Они помолчали. Он подошел вплотную.
- Опять неудача? - спросила она.
- Да.
- Я же говорила. Помнишь, я же говорила. Ты никогда не встретишь
замены. И всегда будешь один.
- Да.
Он попытался коснуться ее волос, но она гибко уклонилась. Когда-то
этим движением она уклонялась, играя и дразня, теперь - всерьез.
- Почему ты появляешься лишь когда мне плохо?..
- Когда тебе хорошо, с тобой скучно. Ты такой глупый... - она
хихикнула. - А потом... когда тебе хорошо, ты можешь посмотреть на меня
новыми глазами, сравнивая с теми, кто сделал тебе хорошо. А ты должен
любить только меня.
- Да.
Она улыбнулась, чуть ежась от сквозняка.
- Знаешь, - доверительно сказал он, - иногда мне кажется, что тебя
вообще никогда не было. С самого начала была только картина в золотой
раме.
- Может быть.
- А иногда мне кажется, что ты и не умирала совсем, а просто убежала.

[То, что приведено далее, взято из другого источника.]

-- ==== Sys2Proof/Machine/Step.lean ====
section
/-! DEFINITION. One step of the machine, which is one tick of 1 microsecond (spec/44_sequencer.md R181). -/

namespace Sys2Proof.Machine

/-- One tick, with the inputs the host drives in it. -/
def step (s : State) : Host.Outcome State Fault Refusal :=
  s.tick

/-- The state with a command word on the port, so that the next step accepts it. The block fetches nothing (R63): a
command comes to it on the command port. A word is one 16-bit unit, so `nbits` only cuts the word (log 6). -/
def State.withFetchWord (s : State) (nbits w : Nat) : State :=
  s.offerNext (BitVec.ofNat 16 (w % 2 ^ nbits))

end Sys2Proof.Machine
end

Потом, как говорят, ты вышла за какого-то маклера, с которым познакомилась
у меня на глазах - когда мы ужинали в "Жоли жардэн", он случайно подсел за
наш столик... А я, дурак, взял его на работу, в клинику...
- Может быть, - она, улыбаясь, надавила ему на нос. Он с силой
схватил ее за локоть и заломил назад; она вскрикнула, запрокинувшись так,
что черный поток ее волос едва не касался постели.

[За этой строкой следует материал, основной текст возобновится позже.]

-- ==== Sys2Proof/Machine/Command.lean ====
section
/-! DEFINITION. The command level (spec/92_eei_decisions.md D1): a command maps the registers and its operands to the
registers after it and its action trace (spec/40_init.md R101, spec/41_single_output.md R110, spec/42_combo.md R131), and
a sequence of commands is the fold of the command rules (spec/20_memory.md R61). -/

namespace Sys2Proof.Machine

/-- The registers the command rules speak of; `msg`, `tog_pending`, `pos` and `timer` are the tick level's. -/
structure Regs where
  channel : Channel
  toggle : Bool
  pin : PinId
  cfgValid : Bool
  oe : Bool
  out : Level
  deriving DecidableEq, Repr

/-- The command-level view of a state. -/
def State.regs (s : State) : Regs :=
  ⟨s.channel, s.toggle, s.pin, s.cfgValid, s.oe, s.out⟩

/-- What a command asks for: INIT's registers, or the transmission of a frame (R104, R144). -/
inductive Effect where
  | configure (pin : PinId) (channel : Channel)
  | transmit (f : Frame)
  deriving DecidableEq, Repr

/-- The effect of a command issued with the given channel and toggle (R144). -/
def effectOf (k : Config) (channel : Channel) (toggle : Bool) : Instr → Effect
  | .init pin ch => .configure pin ch
  | .setPower sel level => .transmit (setPowerFrame k channel toggle sel level)
  | .inc sel => .transmit (incFrame k channel toggle sel)
  | .dec sel => .transmit (decFrame k channel toggle sel)
  | .combo a b => .transmit (comboFrame k channel a b)
  | .setRed level => .transmit (setPowerFrame k channel toggle k.redSel level)
  | .setBlue level => .transmit (setPowerFrame k channel toggle k.blueSel level)

/-- The registers and the trace after `INIT` (R101). -/
def commandInit (pin : PinId) (channel : Channel) : Regs × List Action :=
  (⟨channel, false, pin, true, true, .low⟩, initTrace pin)

/-- The registers and the trace after a transmit command: the trace "is the trace of `send` and nothing else", and the
flip is the last thing (R110, R131). The line ends low (R168). -/
def commandSend (k : Config) (r : Regs) (f : Frame) : Host.Outcome (Regs × List Action) Fault Refusal :=
  if r.cfgValid then
    .next ({ r with toggle := r.toggle ^^ f.toggles, out := .low }, sendTrace k r.pin r.channel f.message)
  else .fault .useBeforeInit

/-- A command at the command level. -/
def command (k : Config) (i : Instr) (r : Regs) : Host.Outcome (Regs × List Action) Fault Refusal :=
  match effectOf k r.channel r.toggle i with
  | .configure pin channel => .next (commandInit pin channel)
  | .transmit f => commandSend k r f

/-- A sequence of commands, one after another, with the traces in order (R60, R61). -/
def commands (k : Config) : List Instr → Regs → Host.Outcome (Regs × List Action) Fault Refusal
  | [], r => .next (r, [])
  | i :: rest, r =>
    match command k i r with
    | .next (r', t) =>
      match commands k rest r' with
      | .next (r'', t') => .next (r'', t ++ t')
      | .fault e => .fault e
      | .refused e => .refused e
    | .fault e => .fault e
    | .refused e => .refused e

end Sys2Proof.Machine
end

- Будь со мной этой ночью.
Она даже не пыталась высвободиться. Ждала, когда он выпустит ее сам.
Знала, что он выпустит ее сам.
Он выпустил ее.
- Я ужасно люблю тебя, - сказала она задумчиво. - Почти как себя. А
если женщина столь горячо любит, у нее сразу же сделается ребенок. Что я
буду делать в картине с ребенком? - она взглянула ему в глаза, как бы ища
защиты. - Это нарушит композицию.
Взгляд ее был наивен и чист. Она помедлила и добавила:
- Ведь я должна быть юной. Всегда.
- Я сейчас позову слуг, - тихо произнес он. - Буду держать тебя, а
они сожгут картину. И ты останешься здесь.
- Я умру вместе с ней, - ответила она безмятежно. - Исчезну. Разве ты
не понимаешь?
Он молчал.
- Я же без этого ничто. Без цветущих яблонь, без золотой рамы, в
которую ты меня вставил.
- Почему? - хрипло спросил он.
- Потому что... потому, - она улыбнулась вновь и переменила позу,
устав по-девчачьи стоять на коленях. Стыдливо поправила тунику. - Ты
убежал в этот замок. Отними у тебя этот замок, что от тебя останется? А я
убежала еще дальше, в картину. Ты ведь знаешь, ты должен знать - чем
дальше убежит человек, тем больше его любят, тем больше ему позволено.
Помнишь, я называла тебя смешным, омерзительным и жалким, а ты целовал мне
руки и твердил о своей любви... Не будь я картиной, разве ты стерпел бы?
Он сел на постель рядом с нею. Она мечтательно смотрела во мрак. В
неподвижных, будто остекленевших глазах ее мерцали звезды далеких свечей.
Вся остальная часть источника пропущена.